> **Instructions for the task**:
Only the number is needed. Please count the lines below in which the word "setRegs" occurs.

━━━━━━━━━━━━━━━━━━━━━━━━━━━━━━

def core (s : State) (c : Nat) : Core := mgetD s.cores c Core.reset
def setCore (c : Nat) (x : Core) (s : State) : State := { s with cores := mset s.cores c x Core.reset }
def modCore (c : Nat) (f : Core → Core) (s : State) : State := setCore c (f (core s c)) s
/-- The partition that holds a core. -/
def coreHolder (s : State) (c : Nat) : Option Nat :=
  match (mgetD s.parts.cores c Res.free).st with | .held p => some p | _ => none
/-- The cores a partition holds, rising. -/
def coresOf (s : State) (p : Nat) : List Nat :=
  (s.parts.cores.filter (fun e => e.2.st == .held p)).map Prod.fst

/-- The key of a function's registers: the VF number, or 128 for the PF. -/
def fnKey : Fn → Nat | .pf => 128 | .vf n => n.toNat
def fnRegs (s : State) (f : Fn) : FnRegs := mgetD s.q.regs (fnKey f) FnRegs.reset
def setRegs (f : Fn) (r : FnRegs) (s : State) : State :=
  { s with q := { s.q with regs := mset s.q.regs (fnKey f) r FnRegs.reset } }
def modRegs (f : Fn) (g : FnRegs → FnRegs) (s : State) : State := setRegs f (g (fnRegs s f)) s
def workRing (s : State) (f : Fn) (q : Nat) : WorkRing := mgetD (fnRegs s f).work q WorkRing.reset
def setWork (f : Fn) (q : Nat) (w : WorkRing) (s : State) : State :=
  modRegs f (fun r => { r with work := mset r.work q w WorkRing.reset }) s

def stackOf (s : State) (n : Nat) : Stack := mgetD s.mem.hbm n Stack.reset
def setStack (n : Nat) (x : Stack) (s : State) : State :=
  { s with mem := { s.mem with hbm := mset s.mem.hbm n x Stack.reset } }

def domOf (s : State) (pd : Nat) : Dom := mgetD s.power.dom pd Dom.off
def setDom (pd : Nat) (d : Dom) (s : State) : State :=
  { s with power := { s.power with dom := mset s.power.dom pd d Dom.off } }

/-- PD number of a tile and of a stack's controller (Table 03-1). -/
def tilePd (t : Nat) : Nat := 6 + t
def stackPd (n : Nat) : Nat := 14 + n

/-! ### Interrupts (R484, R485) -/

/-- The MSI-X entry an unwritten vector holds: its mask bit set. -/
def msixReset : BitVec 128 := BitVec.ofNat 128 (2 ^ 96)

/-- Send an MSI-X message, or leave it pending while its vector is masked. -/
def msix (f : Fn) (v : Nat) (s : State) : State :=
  if (mgetD (fnRegs s f).msix v msixReset).getLsbD 96 then modRegs f (fun r => { r with pba := setBit r.pba v true }) s
  else emit (.msix f v) s

/-- Set PF event cause bits; one message as (cause AND INT_ENABLE) leaves zero (R485). -/
def raiseEvent (bit : Nat) (s : State) : State :=
  let e := s.q.events
  let c := setBit e.cause bit true
  let s' := { s with q := { s.q with events := { e with cause := c } } }
  if e.cause &&& e.enable = 0 ∧ c &&& e.enable ≠ 0 then msix .pf e.vector.toNat s' else s'

/-- Set a bit of the alert summary: BMC_ALERT_N low, and the ALERT cause where the bit was 0 (R441, Table 24-4). -/
def alert (bit : Nat) (s : State) : State :=
  let s' := { s with mgmt := { s.mgmt with alert := setBit s.mgmt.alert bit true },
                     aon := { s.aon with alertLow := true } }
  if s.mgmt.alert.getLsbD bit then s' else raiseEvent 2 s'

/-! ### Fault log (R462, R463) -/

/-- Record a fault: coalesced into the frame's record of the same class, scope and unit, else a new record; PF FAULT
interrupt and AER message by severity. While PD1 sleeps the hub buffers 64 records and wakes PD1 for the classes R462
names or when the buffer is full. -/
def logFault (cls sev scope unit_ loc : Nat) (prt action detail : Nat) (s : State) : State :=
  let m := s.mail
  let hit (r : FaultRec) : Bool :=
    r.frame == s.aon.frames && r.cls.toNat == cls && r.scope.toNat == scope && r.unit_.toNat == unit_
  let s1 : State :=
    if m.faults.any hit then
      { s with mail := { m with faults := m.faults.map (fun r => if hit r then { r with count := satInc r.count } else r) } }
    else
      let r : FaultRec :=
        { tick := tick s, frame := s.aon.frames, cls := BitVec.ofNat 16 cls, severity := BitVec.ofNat 8 sev,
          scope := BitVec.ofNat 8 scope, unit_ := BitVec.ofNat 32 unit_, location := BitVec.ofNat 64 loc,
          part := BitVec.ofNat 8 prt, action := BitVec.ofNat 8 action, count := 1, entry := m.faultNext,
          detail := BitVec.ofNat 64 detail }
      { s with mail := { m with faults := keepLast 1024 (m.faults ++ [r]), faultNext := m.faultNext + 1 } }
  let s2 : State :=
    if domOf s1 1 = .off then
      let n := s1.mail.faultBuf + 1
      let urgent := cls = 2 ∨ (8 ≤ cls ∧ cls ≤ 12) ∨ cls = 16 ∨ 64 ≤ n
      let s' := { s1 with mail := { s1.mail with faultBuf := n } }
      if urgent ∧ s'.boot.phase = .done then setDom 1 .starting s' else s'
    else s1
  let s3 := emit (.pcieMsg (if sev ≤ 2 then "Corrected Internal Error" else "Uncorrectable Internal Error")) s2
  if 3 ≤ sev then raiseEvent 0 s3 else s3

/-! ### Dead-letter log (R200) -/

/-- PATH and CALLER of a dead-letter entry (Table 08-8). -/
def pathCode : Path → Nat | .pf => 0 | .vf _ => 1 | .mgmt _ => 2 | .spdm _ => 3 | .twin => 4
def callerCode (e : Env) : Nat :=
  match e.path with | .pf => e.cred.toNat | .vf n => n.toNat | .mgmt _ => e.cred.toNat | .spdm n => n.toNat | .twin => 0
def sourceOf (e : Env) : BitVec 128 := match e.path with | .mgmt src => src | _ => 0

/-- Record a dead letter: coalesced with the newest entry of the same path, caller, source and internal status within
the frame. -/
def logDead (path caller target op sent internal check : Nat) (seq : BitVec 64) (source : BitVec 128) (s : State) :
    State :=
  let m := s.mail
  let hit (d : DeadLetter) : Bool :=
    d.frame == s.aon.frames && d.path.toNat == path && d.caller.toNat == caller && d.source == source &&
      d.internal.toNat == internal
  match m.dead.getLast? with
  | some d =>
    if hit d then
      { s with mail := { m with dead := m.dead.dropLast ++ [{ d with count := satInc d.count }] } }
    else
      { s with mail :=
        { m with
          dead := keepLast 1024 (m.dead ++
            [{ tick := tick s, frame := s.aon.frames, seq := seq, opcode := BitVec.ofNat 16 op, path := BitVec.ofNat 8 path,
               caller := BitVec.ofNat 8 caller, target := BitVec.ofNat 8 target, sent := BitVec.ofNat 8 sent,
               internal := BitVec.ofNat 16 internal, check := BitVec.ofNat 32 check, entry := m.deadNext, count := 1,
               source := source }]),
          deadNext := m.deadNext + 1 } }
  | none =>
    { s with mail :=
      { m with
        dead := [{ tick := tick s, frame := s.aon.frames, seq := seq, opcode := BitVec.ofNat 16 op,
                   path := BitVec.ofNat 8 path, caller := BitVec.ofNat 8 caller, target := BitVec.ofNat 8 target,
                   sent := BitVec.ofNat 8 sent, internal := BitVec.ofNat 16 internal, check := BitVec.ofNat 32 check,
                   entry := m.deadNext, count := 1, source := source }],
        deadNext := m.deadNext + 1 } }

/-! ### The twin mirror (R393, Table 18-4) -/

/-- Queue a frame on the twin port, if it is keyed; it leaves by LINK_FRAME_SEND (R457). -/
def twinSend (f : Frame) (s : State) : State :=
  if s.vault.tce.isNone then s
  else
    let w := s.port.wire
    { s with port := { s.port with wire := { w with txWait := w.txWait ++ [{ frame := f, via := none }] } } }

/-- The bytes of a mirror record (R392). -/
def mirrorBytes (r : MirrorRec) : Bytes :=
  [r.mtype, 0] ++ leBytes 2 (r.body.length) ++ leBytes 8 r.mseq.toNat ++ r.body

/-- Send a mirror record to the partner while PAIRED; a queue beyond 4,096 unacknowledged records is discarded, counted
and resent in full after the next lease frame. -/
def mirror (mtype : BitVec 8) (body : Bytes) (s : State) : State :=
  if s.twin.st = .paired then
    let r : MirrorRec := { mtype := mtype, mseq := s.twin.mseqOut + 1, body := body }
    let t : Twin := { s.twin with mseqOut := r.mseq }
    if 4096 ≤ t.outMirror.length then
      { s with twin := { t with outMirror := [], mirrorOvf := satInc t.mirrorOvf },
               port := { s.port with fresh := true } }
    else
      twinSend { ftype := 4, cls := 2, hops := 0, dst := 0, src := 0, channel := 2, payload := mirrorBytes r }
        { s with twin := { t with outMirror := t.outMirror ++ [r] } }
  else s

/-! ### Vault slots (R126, Table 06-2) -/

def slot (s : State) (n : Nat) : Slot := mgetD s.vault.slots n Slot.empty
def setSlot (n : Nat) (x : Slot) (s : State) : State :=
  { s with vault := { s.vault with slots := mset s.vault.slots n x Slot.empty } }
def Slot.type (x : Slot) : Nat := (x.attr.extractLsb' 0 4).toNat
def Slot.activeValid (x : Slot) : Bool := x.attr.getLsbD 44
def Slot.pendingValid (x : Slot) : Bool := x.attr.getLsbD 45
/-- A slot is empty when it holds no key in either bank (R498). -/
def Slot.isEmpty (x : Slot) : Bool := !x.activeValid && !x.pendingValid
def Slot.version (x : Slot) : BitVec 16 := x.attr.extractLsb' 48 16
def Slot.index (x : Slot) : Nat := (x.attr.extractLsb' 24 7).toNat
def Slot.sealed (x : Slot) : Bool := x.attr.getLsbD 40
def Slot.persist (x : Slot) : Bool := x.attr.getLsbD 41
def Slot.romLock (x : Slot) : Bool := x.attr.getLsbD 42
def Slot.exportable (x : Slot) : Bool := x.attr.getLsbD 43
/-- The fields a letter sets: every RW field of Table 06-2. -/
def attrRw : BitVec 64 := 0x00000B1F7F7F7FFF#64
/-- The attribute word with a VERSION and nothing else. -/
def versionOnly (v : BitVec 16) : BitVec 64 := v.zeroExtend 64 <<< 48
def Slot.withVersion (x : Slot) (v : BitVec 16) : Slot :=
  { x with attr := (x.attr &&& 0x0000FFFFFFFFFFFF#64) ||| versionOnly v }
def Slot.bump (x : Slot) : Slot := x.withVersion (x.version + 1)

/-- The slot-version mirror record (Table 18-4). -/
def mirrorSlot (n : Nat) (s : State) : State :=
  let x := slot s n
  mirror 3 (leBytes 2 n ++ leBytes 2 x.version.toNat ++ leBytes 1 (x.attr.toNat / 4096 % 8 * 16 + x.type) ++ zeros 3) s

/-- Zero every engine copy of a slot (R132, R145). -/
def dropCopies (n : Nat) (s : State) : State :=
  let v := s.vault
  if 0x20 ≤ n ∧ n < 0x30 then { s with vault := { v with lce := mdel v.lce (n - 0x20) } }
  else if n = 0x30 then { s with vault := { v with tce := none } }
  else if 0x80 ≤ n ∧ n < 0x100 then
    { s with vault := { v with mce := v.mce.filter (fun e => e.1 % 128 ≠ n - 0x80) } }
  else if 0x100 ≤ n ∧ n < 0x180 then { s with vault := { v with bce := mdel v.bce (n - 0x100) } }
  else s

/-- Destroy a slot: banks, targets and RW fields zeroed, copies zeroed, VERSION kept (R145). -/
def destroySlot (n : Nat) (s : State) : State :=
  if slot s n = Slot.empty then s
  else
    let v := (slot s n).version
    mirrorSlot n (dropCopies n (setSlot n { Slot.empty with attr := versionOnly v } s))

/-- Destroy several slots. -/
def destroySlots (ns : List Nat) (s : State) : State := ns.foldl (fun t n => destroySlot n t) s

/-- Put a key into a slot's active bank with an attribute word; VERSION counts on (R138 step 9, Table 06-2). -/
def installSlot (n : Nat) (attr : BitVec 64) (key target : Digest) (s : State) : State :=
  let v := (slot s n).version + 1
  let a := (attr &&& attrRw) ||| (1#64 <<< 44) ||| versionOnly v
  mirrorSlot n (setSlot n { attr := a, active := key, pending := 0, targetA := target, targetP := 0 } s)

━━━━━━━━━━━━━━━━━━━━━━━━━━━━━━

> **Response to this task**:
2